Arabuluculuk Faaliyeti, Arabuluculuk Başvurusu, Arabulucuya Başvuru

Arabuluculuk Faaliyeti

Arabuluculuk Faaliyeti

 

Arabulucuya Başvuru Hangi Aşamada Yapılabilir?

Taraflar dava açılmadan önce veya davanın görülmesi sırasında arabulucuya başvurma konusunda anlaşabilirler. Mahkeme de tarafları arabulucuya başvurmak konusunda teşvik edebilir. Bu amaçla; tarafları arabuluculuk faaliyeti ve esasları, süreç ve hukuki sonuçlar hakkında aydınlatıp, arabuluculuk yoluyla uyuşmazlığın çözülmesinin sosyal, ekonomik ve psikolojik açıdan faydalarının olabileceğini hatırlatabilir. Aksi kararlaştırılmadıkça, taraflardan birinin arabulucuya başvuru teklifine otuz gün içinde olumlu cevap verilmez ise, bu teklif reddedilmiş sayılır.

 

Arabuluculuk Başvurusu İçin Taraflar Adli Yardımdan Yararlanabilir Mi?

Arabuluculuk ücretini karşılamak için adli yardıma ihtiyaç duyan taraf, adliye Arabuluculuk Bürosunun bulunduğu yerdeki Sulh Hukuk Mahkemesinin kararıyla adli yardımdan yararlanabilir.

Arabuluculuk sürecinde tarafların avukatlık hizmeti bakımından adli yardımdan yararlanabilmesi hususunda ise, ilgili Baronun Adli Yardım Bürosuna başvuru yapılması gerekir.

 

Arabulucuyu Kim Seçer?

Başkaca bir usul kararlaştırılmadıkça, arabulucu veya arabulucular taraflarca seçilir. Seçilecek olan arabulucunun, arabulucular sicilinde kayıtlı olması gerekir.

 

Arabuluculuk Faaliyeti Yürütülmesi Hakkında Dikkat Edilecek Bazı Hususlar

Arabulucu, seçildikten sonra tarafları en kısa sürede ilk toplantıya davet eder.

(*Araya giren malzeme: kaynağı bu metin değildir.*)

-- ==== Sys2Proof/Machine/Operands.lean ====
section
/-!
DEFINITION. Operand forms of the scalar syllables: register and immediate sources, the addressing modes, and the bodies
that the syllables of one format share.
-/
namespace Sys2Proof.Machine

/-- How an immediate is widened (R365, R370): sign-extended, zero-extended, a shift count, or not encodable. -/
inductive ImmKind where
  | sext | zext | shift | none
  deriving DecidableEq, Repr

/-- Register classes for the waits of R431. -/
abbrev cD : Nat := 0
abbrev cA : Nat := 1
abbrev cX : Nat := 2
abbrev cP : Nat := 3
abbrev cV : Nat := 4
abbrev cM : Nat := 5
abbrev cVA : Nat := 6
abbrev cFL : Nat := 7

/-- The value of a second source, and whether its encoding is legal (R366, R370 to R372). -/
def srcVal (x : Core) (k : ImmKind) (b : Src) : BitVec 24 × Bool :=
  match b, k with
  | .reg rb, .none => (0, rb == 0)
  | .reg rb, _ => (x.D rb.toNat, true)
  | .imm i, .sext => (i.signExtend 24, true)
  | .imm i, .zext => (i.setWidth 24, true)
  | .imm i, .shift => (i.setWidth 24 &&& 31, fld i 15 5 == 0)
  | .imm _, .none => (0, false)

def srcTouch (b : Src) : List (Nat × Nat) :=
  match b with
  | .reg rb => [(cD, rb.toNat)]
  | .imm _ => []

/-- An ALU syllable (R370 to R373): `f` gives the result from a, b and the carry. -/
def aluBody (k : ImmKind) (satForm : Bool) (f : BitVec 24 → BitVec 24 → Bool → AluOut) (o : AluOp) (x : Core) : Body :=
  let (b, ok) := srcVal x k o.b
  let r := f (x.D o.ra.toNat) b (x.fl.getLsbD 2)
  { ok := ok
    effs := [.wd o.rd.toNat r.r] ++ (if o.f then [.flags (flagBits r)] else []) ++ (if r.sat then [.sat] else [])
    touch := [(cD, o.rd.toNat), (cD, o.ra.toNat), (cFL, 0)].filter (fun t => t.1 != cFL || o.f || satForm) ++ srcTouch o.b }

/-- A compare syllable (R375): DST[31:30] must be 0 with DK = 0. -/
def cmpBody (k : ImmKind) (f : BitVec 24 → BitVec 24 → Bool) (o : CmpOp) (x : Core) : Body :=
  let (b, ok) := srcVal x k o.b
  let r := f (x.D o.ra.toNat) b
  { ok := ok && (o.dk || fld o.dst 4 3 == 0)
    effs := if o.dk then [.wd o.dst.toNat (BitVec.ofNat 24 (b2n r))] else [.wp o.dst.toNat r]
    touch := (if o.dk then [(cD, o.dst.toNat)] else []) ++ [(cD, o.ra.toNat)] ++ srcTouch o.b }

/-- A predicate syllable (R376); `one` takes PA alone and PB must be 0. -/
def plgBody (one : Bool) (f : Bool → Bool → Bool) (o : PlgOp) (x : Core) : Body :=
  { ok := !one || o.pb == 0, effs := [.wp o.pd.toNat (f (x.P o.pa.toNat) (x.P o.pb.toNat))] }

/-- A 5-bit field names an A register (R364). -/
def isA (f : BitVec 5) : Bool := !f.getLsbD 4
/-- A 5-bit field names an accumulator (R378). -/
def isX (f : BitVec 5) : Bool := fld f 4 3 == 0

/-- Bytes of a scale code of the indexed modes (R384, R391). -/
def scaleOf (sc : Nat) : Option Nat :=
  match sc with
  | 0 => some 1 | 1 => some 2 | 2 => some 3 | 3 => some 4 | 4 => some 8 | _ => none

/-- An address of the scalar addressing modes: legality, the address used, and the base afterwards (R304, R384). -/
def scalarAddr (x : Core) (o : LdsOp) (size : Nat) : Bool × BitVec 48 × Option (BitVec 48) :=
  let a := x.A o.ab.toNat
  let i : BitVec 48 := o.imm.signExtend 48
  let d := sext48 (x.D o.dm.toNat)
  match o.md.toNat with
  | 0 => (o.dm == 0, a + i, none)
  | 1 => (o.dm == 0, a, some (a + i))
  | 2 => (o.imm == 0, a, some (a + d))
  | 3 => (o.dm == 0 && o.imm == 0, a - BitVec.ofNat 48 size, some (a - BitVec.ofNat 48 size))
  | 4 =>
    match scaleOf (fld o.imm 2 0) with
    | some s => (fld o.imm 15 3 == 0, a + d * BitVec.ofNat 48 s, none)
    | none => (false, 0, none)
  | _ => (false, 0, none)

/-- Where a core's access may go: an exception at issue for a region outside a tile core's reach, and for the register
window at user privilege (R305, R330, R389). -/
def reachBad (c : Chip) (k : Nat) (x : Core) (addr : BitVec 48) (size : Nat) : Option (Nat × BitVec 48) :=
  let a := c.ownWindow addr.toNat size
  match c.regionOf a size with
  | .regs => if x.priv then none else some (0x0B04, addr)
  | .hole | .sp _ | .table => none
  | _ => if k = 16 then none else some (0x0B03, addr)

/-- A load or store syllable (R383 to R389). `aReg`: its register is an A register; `store`: it stores. -/
def ldsBody (c : Chip) (k : Nat) (size : Nat) (sext aReg store : Bool) (o : LdsOp) (x : Core) : Body :=
  let (ok, ea, upd) := scalarAddr x o size
  let r := o.rt.toNat
  { ok := ok && (!aReg || isA o.rt)
    bad := reachBad c k x ea size
    effs := (match upd with | some v => [.wa o.ab.toNat v] | none => []) ++
      [if store then .store ea.toNat (bytesLE size (if aReg then (x.A r).toNat else (x.D r).toNat))
       else .load (if aReg then .a r else .d r) ea.toNat size sext]
    touch := [(cD, o.dm.toNat)] ++ (if aReg then [] else [(cD, r)]) }

/-- An address syllable of format ADR, with the fields that it does not use (R364, R391). -/
def adrBody (rdA rsA useDm useImm lea : Bool) (f : BitVec 48 → BitVec 24 → BitVec 24 → BitVec 48 → Eff) (o : AdrOp) (x : Core) :
    Body :=
  let sc := scaleOf (fld o.imm 2 0)
  let imm : BitVec 48 := if lea then BitVec.ofNat 48 (sc.getD 1) else o.imm.signExtend 48
  { ok := (!rdA || isA o.rd) && (!rsA || isA o.rs) && (useDm || o.dm == 0)
      && (if lea then sc.isSome && fld o.imm 16 3 == 0 else useImm || o.imm == 0)
    effs := [f (x.A o.rs.toNat) (x.D o.rs.toNat) (x.D o.dm.toNat) imm]
    touch := [(cD, o.rs.toNat), (cD, o.dm.toNat), (cD, o.rd.toNat)] }

/-- An accumulator syllable of format MXF: which fields it uses (R377, R378). -/
def mxBody (dX aX useA useB useSh usePart satForm : Bool) (effs : List Eff) (o : MxOp) : Body :=
  { ok := (!dX || isX o.rd) && (!aX || isX o.ra) && (useA || o.ra == 0) && (useB || o.rb == 0) && (useSh || o.sh == 0)
      && (usePart || o.part == 0) && o.part != 3 && decide (o.sh.toNat ≤ 48)
    effs := effs
    touch := [(cD, o.rd.toNat), (cD, o.ra.toNat), (cD, o.rb.toNat), (cFL, 0)].filter (fun t => t.1 != cFL || satForm) }

/-- A bit-field syllable of format BFD: which fields it uses (R380). -/
def bfBody (useB field useSel : Bool) (effs : List Eff) (o : BfdOp) : Body :=
  { ok := (useB || o.rb == 0) && (useSel || o.sel == 0)
      && (if field then decide (o.pos.toNat + o.lenm1.toNat + 1 ≤ 24) else o.pos == 0 && o.lenm1 == 0)
    effs := effs
    touch := [(cD, o.rd.toNat), (cD, o.ra.toNat), (cD, o.rb.toNat)] }

end Sys2Proof.Machine
end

Taraflar, emredici hukuk kurallarına aykırı olmamak kaydı ile, arabuluculuk usulünü serbestçe kararlaştırabilir.

Taraflarca kararlaştırılmamışsa arabulucu; uyuşmazlığın niteliğini, tarafların isteklerini ve uyuşmazlığın hızlı bir şekilde çözümlenmesi için gereken usul ve esasları göz önüne alarak arabuluculuk faaliyetini yürütür.

Niteliği gereği yargısal bir yetkinin kullanımı olarak sadece hâkim tarafından yapılabilecek işlemler, arabulucu tarafından yapılamaz.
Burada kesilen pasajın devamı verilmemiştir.